▶ [INFORMATION SUPPLIED]:
'''
/-- The order of FP32 patterns as numbers: a signed index in which neighbours differ by one. -/
def ordOf (x : Nat) : Int := if x ≥ 2 ^ 31 then -((x - 2 ^ 31 : Nat) : Int) else x

/-- The FP32 pattern of an order index. -/
def ofOrd (i : Int) : Nat := if i < 0 then 2 ^ 31 + i.natAbs else i.toNat

/-- `a / d × 2^k` as a quotient of naturals. -/
def scaled (a d : Nat) (k : Int) : Nat × Nat := (shl a (max k 0), shl d (max (-k) 0))

/-- The FP32 pattern nearest to a rational, subnormals kept. -/
def nearF32 (r : Rat') : Nat :=
  -- the quotient to 64 bits below its leading bit, with a sticky bit for the remainder
  let k : Int := 64 + bitLen r.den - bitLen r.num.natAbs
  let (n, d) := scaled r.num.natAbs r.den k
  writeF32 (decide (r.num < 0)) (2 * (n / d) + if n % d = 0 then 0 else 1) (-k - 1)

/-- The exponent of the unit in the last place of a / d > 0 in FP32: 23 below its binade, and never below −149. -/
def ulpExp (a d : Nat) : Int :=
  let g : Int := (bitLen a : Int) - bitLen d
  let (x, y) := scaled a d (-g)
  max ((if x < y then g - 1 else g) - 23) (-149)

/-- The order index of the largest FP32 magnitude not above a / d, at most that of infinity, and whether it equals a / d. -/
def truncOrd (a d : Nat) : Nat × Bool :=
  if a = 0 then (0, true)
  else
    let q := ulpExp a d
    let (x, y) := scaled a d (-q)
    let n := x / y
    let i := if n < 2 ^ 23 then n else ((q + 149).toNat <<< 23) + n
    if 0x7F800000 ≤ i then (0x7F800000, true) else (i, x % y = 0)

/-- The order index of the largest FP32 number not above a rational. -/
def floorOrd (r : Rat') : Int :=
  let (i, exact) := truncOrd r.num.natAbs r.den
  if r.num ≥ 0 then i else if exact then -i else -i - 1

/-- The order index of the smallest FP32 number not below a rational. -/
def ceilOrd (r : Rat') : Int := -floorOrd ⟨-r.num, r.den⟩

/-- `r + k × 2^e`. -/
def Rat'.addPow (r : Rat') (k e : Int) : Rat' :=
  if e ≥ 0 then ⟨r.num + k * 2 ^ e.toNat * r.den, r.den⟩ else ⟨r.num * 2 ^ (-e).toNat + k * r.den, r.den * 2 ^ (-e).toNat⟩

/-- The results that lie within `k` units in the last place of every number of [lo, hi], 0 < lo ≤ hi: order indices from first to last. -/
def ulpRange (lo hi : Rat') (k : Nat) : Int × Int :=
  let e := ulpExp lo.num.toNat lo.den
  (ceilOrd (hi.addPow (-(k : Int)) e), floorOrd (lo.addPow k e))

/-- The fixed-point scale of the enclosures: 2^96. -/
def fxS : Nat := 2 ^ 96

/-- Fixed-point product, rounded down. -/
def fxMul (a b : Int) : Int := (a * b) / (fxS : Int)

/-- e^r for |r| ≤ 1 in fixed point, by its series with `n` terms. -/
def fxExpSmall (r : Int) (n : Nat) : Int :=
  (List.range n).reverse.foldl (fun (acc : Int) (k : Nat) => (fxS : Int) + fxMul r acc / ((k : Int) + 1)) (fxS : Int)

/-- ln 2 in fixed point (rounded down): 2 × artanh(1/3). -/
def fxLn2 : Int :=
  2 * ((List.range 64).foldl (fun acc k => acc + (fxS : Int) / (((2 * k + 1) * 3 ^ (2 * k + 1) : Nat) : Int)) 0)

/-- The exact FP32 number as a fixed-point integer, rounded down. -/
def fxOf (v : FV) : Int :=
  match v with
  | .num n m e => if e + 96 ≥ 0 then sgn n (shl m (e + 96)) else (sgn n m) / (2 ^ (-(e + 96)).toNat : Int)
  | _ => 0

/-- e^x for |x| < 256 as (mantissa in fixed point, power of two): value = mantissa × 2^k / 2^96. -/
def fxExp (x : Int) : Int × Int :=
  let k := x / fxLn2
  (fxExpSmall (x - k * fxLn2) 40, k)

/-- The fixed-point value a × 2^k as a rational. -/
def fxRat (a k : Int) : Rat' :=
  if k ≥ 0 then ⟨a * 2 ^ k.toNat, fxS⟩ else ⟨a, fxS * 2 ^ (-k).toNat⟩

/-- ln of a positive number m × 2^e in fixed point: by artanh on the mantissa in [1, 2). -/
def fxLog (m : Nat) (e : Int) : Int :=
  let b := bitLen m
  let f : Int := if b ≤ 97 then (m : Int) * 2 ^ (97 - b) else (m : Int) / 2 ^ (b - 97)
  let z : Int := ((f - fxS) * fxS) / (f + fxS)
  let z2 := fxMul z z
  let (s, _) := (List.range 70).foldl (fun (acc : Int × Int) (k : Nat) => (acc.1 + acc.2 / (2 * (k : Int) + 1), fxMul acc.2 z2)) (0, z)
  2 * s + (e + b - 1) * fxLn2

/-- A relative widening of a positive rational by 2^−60 on both sides, over which the error of the fixed-point series stays. -/
def widen (r : Rat') : Rat' × Rat' :=
  (⟨r.num * (2 ^ 60 - 1), r.den * 2 ^ 60⟩, ⟨r.num * (2 ^ 60 + 1), r.den * 2 ^ 60⟩)

/-- e^−x + 1 as a rational, for |x| < 256. -/
def onePlusExpNeg (x : Int) : Rat' :=
  let (a, k) := fxExp (-x)
  let r := fxRat a k
  ⟨r.num + r.den, r.den⟩

/-- Integer square root by bits: the largest r with r × r ≤ n, found from `k` bits downward. -/
def isqrt : Nat → Nat → Nat → Nat
  | 0, _, r => r
  | k + 1, n, r => isqrt k n (if (r + 2 ^ k) * (r + 2 ^ k) ≤ n then r + 2 ^ k else r)

/-- The result of a nonlinear function at one FP32 operand: exact bits, NaN, a range of order indices, or a value that the manual does not state. -/
inductive Approx where
  | bits (x : Nat)
  | nan
  | range (lo hi : Int)
  | unstated
  deriving DecidableEq, Repr

/-- The results within `k` units of a positive value enclosed in [lo, hi], or with `neg` of the negative of one. -/
def approxIn (neg : Bool) (lo hi : Rat') (k : Nat) : Approx :=
  let (a, b) := ulpRange lo hi k
  if neg then .range (-b) (-a) else .range a b

/-- The results within `k` units of a positive value that the series gives, or with `neg` of its negative. -/
def approxOf (neg : Bool) (r : Rat') (k : Nat) : Approx := approxIn neg (widen r).1 (widen r).2 k

/-- The results within `k` units of the exact power ±2^e. -/
def nearPow (neg : Bool) (e : Int) (k : Nat) : Approx :=
  let r : Rat' := if e ≥ 0 then ⟨2 ^ e.toNat, 1⟩ else ⟨1, 2 ^ (-e).toNat⟩
  approxIn neg r r k

/-- The results within `k` units of a value that lies below 1 by less than 2^−60. -/
def belowOne (neg : Bool) (k : Nat) : Approx := approxIn neg ⟨2 ^ 60 - 1, 2 ^ 60⟩ ⟨1, 1⟩ k

/-- m × 2^e as a rational. -/
def ratOf (m : Nat) (e : Int) : Rat' := if e ≥ 0 then ⟨shl m e, 1⟩ else ⟨m, 2 ^ (-e).toNat⟩

/-- VEXP at one operand (R171, R173). -/
def exp32 (v : FV) : Approx :=
  match v with
  | .nan => .nan
  | .inf n => if n then .range (-2) 2 else .bits 0x7F800000
  | .num n m e =>
    if m = 0 then nearPow false 0 2
    else if e + bitLen m > 8 then (if n then .range (-1) 2 else .bits 0x7F800000)
    else if e + bitLen m < -40 then
      -- |x| < 2^−40: 1 − 2|x| < e^x < 1 + 2|x|
      let d := (ratOf m e).den
      let a := (ratOf m e).num
      if n then approxIn false ⟨d - 2 * a, d⟩ ⟨d, d⟩ 2 else approxIn false ⟨d, d⟩ ⟨d + 2 * a, d⟩ 2
    else
      let (a, k) := fxExp (fxOf (.num n m e))
      approxOf false (fxRat a k) 2

/-- VLOG at one operand (R173). -/
def log32 (v : FV) : Approx :=
  match v with
  | .nan => .nan
  | .inf n => if n then .nan else .bits 0x7F800000
  | .num n m e =>
    if m = 0 then .bits 0xFF800000
    else if n then .nan
    else
      let l := fxLog m e
      -- only ln 1 = 0 lies this close to zero
      if l.natAbs ≤ 2 ^ 40 then .range (-2) 2
      else approxOf (decide (l < 0)) ⟨l.natAbs, fxS⟩ 2

/-- VTANH at one operand (R173): (1 − e^−2x) / (1 + e^−2x); for small x the cubic series. -/
def tanh32 (v : FV) : Approx :=
  match v with
  | .nan => .nan
  | .inf n => nearPow n 0 2
  | .num n m e =>
    if m = 0 then .range (-2) 2
    else if e + bitLen m > 6 then belowOne n 2
    else if e + bitLen m < -20 then
      -- x − x³/3 < tanh x < x, and x² < 2^−40
      let hi := ratOf m e
      approxIn n ⟨hi.num * (2 ^ 40 - 1), hi.den * 2 ^ 40⟩ hi 2
    else
      let (a, k) := fxExp (-2 * fxOf (.num false m e))
      let r := fxRat a k
      approxOf n ⟨r.den - r.num, (r.den + r.num).toNat⟩ 2

/-- VSIGM at one operand (R173). -/
def sigm32 (v : FV) : Approx :=
  match v with
  | .nan => .nan
  | .inf n => if n then .range (-2) 2 else nearPow false 0 2
  | .num n m e =>
    if m = 0 then nearPow false (-1) 2
    else if e + bitLen m > 8 then (if n then .range (-1) 2 else belowOne false 2)
    else if e + bitLen m < -40 then
      -- |x| < 2^−40: the value lies within |x| of 1/2, on the side of x
      let d := (ratOf m e).den
      let a := (ratOf m e).num
      if n then approxIn false ⟨d - 2 * a, 2 * d⟩ ⟨1, 2⟩ 2 else approxIn false ⟨1, 2⟩ ⟨d + 2 * a, 2 * d⟩ 2
    else
      let d := onePlusExpNeg (fxOf (.num n m e))
      approxOf false ⟨d.den, d.num.toNat⟩ 2

/-- VSILU at one operand (R173): x / (1 + e^−x). -/
def silu32 (v : FV) : Approx :=
  match v with
  | .nan => .nan
  | .inf n => if n then .range (-2) 2 else .bits 0x7F800000
  | .num n m e =>
    if m = 0 then .range (-2) 2
    else if e + bitLen m > 8 then
      if n then .range (-2) 1
      else
        let x := ratOf m e
        approxIn false ⟨x.num * (2 ^ 60 - 1), x.den * 2 ^ 60⟩ x 2
    else if e + bitLen m < -40 then
      -- |x| < 2^−40: the magnitude lies within x² of |x| / 2, above it for a positive x
      let x := ratOf m e
      let half : Rat' := ⟨x.num, 2 * x.den⟩
      if n then approxIn true ⟨half.num * (2 ^ 38 - 1), half.den * 2 ^ 38⟩ half 2
      else approxIn false half ⟨half.num * (2 ^ 38 + 1), half.den * 2 ^ 38⟩ 2
    else
      let d := onePlusExpNeg (fxOf (.num n m e))
      let x := ratOf m e
      approxOf n ⟨x.num * d.den, x.den * d.num.toNat⟩ 2

/-- VRCP at one operand: within 1 unit; ±0 gives ±infinity (R173). -/
def rcp32 (v : FV) : Approx :=
  match v with
  | .nan => .nan
  | .inf n => .bits (if n then 0x80000000 else 0)
  | .num n m e =>
    if m = 0 then .bits (if n then 0xFF800000 else 0x7F800000)
    else
      let x := ratOf m e
      let r : Rat' := ⟨x.den, x.num.toNat⟩
      approxIn n r r 1

/-- VRSQRT at one operand: within 1 unit; a negative number gives NaN (R173). The manual states no result for ±0: any FP32 pattern (DEDUCED, notes/assumptions/13.md). -/
def rsqrt32 (v : FV) : Approx :=
  match v with
  | .nan => .nan
  | .inf n => if n then .nan else .bits 0
  | .num n m e =>
    if m = 0 then .unstated
    else if n then .nan
    else
      -- 1 / √(m 2^e): make the exponent even, take √ of a scaled mantissa
      let odd := e % 2 == 1
      let m' := if odd then 2 * m else m
      let h := (if odd then e - 1 else e) / 2
      let r := isqrt 128 (m' * 2 ^ 192) 0
      -- r ≤ √m' × 2^96 < r + 1, so the result lies between 2^96 / ((r + 1) 2^h) and 2^96 / (r 2^h)
      let q := fun (r : Nat) => if h ≥ 0 then (⟨(2 ^ 96 : Nat), shl r h⟩ : Rat') else ⟨(2 ^ 96 * 2 ^ (-h).toNat : Nat), r⟩
      if r * r = m' * 2 ^ 192 then approxIn false (q r) (q r) 1 else approxIn false (q (r + 1)) (q r) 1

/-- The bits that a nonlinear function delivers for the operands in `key`: an open choice within its bound, subnormal results flushed (R149, R172, R173). -/
def bitsOfApprox (key : List Nat) (a : Approx) : Nat :=
  match a with
  | .bits x => x
  | .nan => nan32 (Config.numeric key)
  | .range lo hi =>
    let i := lo + (Config.numeric key % (hi - lo + 1).toNat : Nat)
    flush32 (ofOrd (max (ordOf 0xFF800000) (min (ordOf 0x7F800000) i)))
  | .unstated => flush32 (Config.numeric key % 2 ^ 32)

end Sys2Proof.Machine
end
'''
▶ [WHAT THE TASK REQUIRES]: Go through the entries above and copy each line holding the string "ulpExp".

▶ [TASK ANSWER]:
def ulpExp (a d : Nat) : Int :=
    let q := ulpExp a d
  let e := ulpExp lo.num.toNat lo.den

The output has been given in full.